The SRSG invited Johel to lunch at his private residence in Bourdon.
* * *
I awoke around dawn to see the marchandes and their donkeys coming down from the hills, saddlebags stuffed with the first breadfruit and avocados of the season, or leading goats to their doom. These women were the Haiti that I loved best — indomitable, mystical, courageous. Nothing would have stopped their slow progression down the hill to market, certainly not politics: that was Port-au-Prince business, something that got the menfolk huddled around the radios all heated up. Even if Jérémie were in flames, they would have kept coming, setting up the breadfruit on a groundsheet, sitting patiently until the good Lord saw fit to send them a client.

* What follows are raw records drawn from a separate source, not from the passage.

-- ==== Sys2Proof/Machine/Sync.lean ====
section
/-! DEFINITION. The barrier hub, the remote table and queue of the sync hub (08 R248, R249, R256 to R259). Frames it
originates and frames it answers are built in Fabric.lean. -/

namespace Sys2Proof.Machine

/-- Entry e of the remote table (08 R248). -/
def State.remoteEntry (s : State) (e : Nat) : Nat := beNat (s.blob 0x8100 1 (8 * e) 8)

def reKind (w : Nat) : Nat := bits w 63 62
def rePart (w : Nat) : Nat := bits w 61 56
def reEp (w : Nat) : Nat := bits w 55 36
def reCtr (w : Nat) : Nat := bits w 35 19
def reBar (w : Nat) : Nat := bits w 18 9

/-- The objects of barrier b (08 R264). -/
def State.barPart (s : State) (b : Nat) : Nat := s.param (0x8200 + b) 1
def State.barFirst (s : State) (b : Nat) : Nat := s.param (0x8200 + b) 2
def State.barTiles (s : State) (b : Nat) : Nat := s.param (0x8200 + b) 3
def State.barRctr (s : State) (b : Nat) : Nat := s.param (0x8200 + b) 4
def State.barLocal (s : State) (b : Nat) : Nat := s.param (0x8200 + b) 5
def State.barHome (s : State) (b : Nat) : Nat := s.param (0x8200 + b) 6
def State.barRemote (s : State) (b : Nat) : Nat := s.param (0x8200 + b) 7

def State.bar (s : State) (b : Nat) : Barrier := mapGet {} s.syn.bars b
def State.setBar (s : State) (b : Nat) (x : Barrier) : State :=
  s.modSyn fun y => { y with bars := mapSet {} y.bars b x }

/-- The local part of the current generation is complete (08 R256). -/
def State.barComplete (s : State) (b : Nat) : Bool := decide (s.barLocal b ≤ (s.bar b).arrived)

/-- At the home, the release condition holds (08 R257). A barrier that expects neither arrivals nor frames, as every one
does out of reset, would meet it on every edge; it is never released (DESIGN CHOICE, log 77: the spec does not say what
such a barrier does). -/
def State.barReady (s : State) (b : Nat) : Bool :=
  s.barHome b = 0 && s.barComplete b && decide (s.barRemote b ≤ (s.bar b).frames.length) &&
    decide (0 < s.barLocal b + s.barRemote b)

/-- The release signals: a fenced 1 to BAR_RCTR of every tile of the range that belongs to BAR_PART; the other tiles of the
range are skipped and counted (08 R257). -/
def State.barSignals (s : State) (b : Nat) : State :=
  (List.range (s.barTiles b)).foldl (fun s i =>
    let t := s.barFirst b + i
    if t < s.build.tiles ∧ s.belongs t = some (s.barPart b) then
      s.hubSig (64 * t + s.barRctr b) 1 (s.barPart b)
    else s.modSyn fun y => { y with skipped := y.skipped + 1 }) s

/-- Releases a barrier: the next generation, no arrivals, the signals (08 R257). -/
def State.barRelease (s : State) (b : Nat) : State :=
  let x := s.bar b
  let s := s.setBar b { gen := (x.gen + 1) % 2 ^ 32, freed := s.clk.now }
  (s.barSignals b).bump tallyBlock tbBarrier 1

/-- A barrier is the commit barrier of an entry that a schedule context holds (08 R259; 09 R276). -/
def State.commitBarrier (s : State) (b : Nat) : Bool :=
  s.sch.ctxs.any fun p => decide (p.2.state ≠ 0) &&
    p.2.entries.any fun e => decide (natAt e 0 1 = 4) && decide (natAt e 2 2 = b)

end Sys2Proof.Machine
end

That morning, from his pulpit in the cathedral, the bishop called for calm. As always in moments of crisis, the cathedral was full, and the bishop advised his flock to avoid those old devil twins: rage and pride. Later, the town would discuss the sermon, trying to understand the political implications. The bishop had been a prominent supporter of the Sénateur: Was he again coming to his longtime friend’s assistance? Or had his speech been aimed at a narrower audience — the chief of the PNH, who took Communion from his habitual central pew? Was it a tailored message to this man alone, urging him to break with the Sénateur? Nobody supposed that in Haiti the Church represented God alone.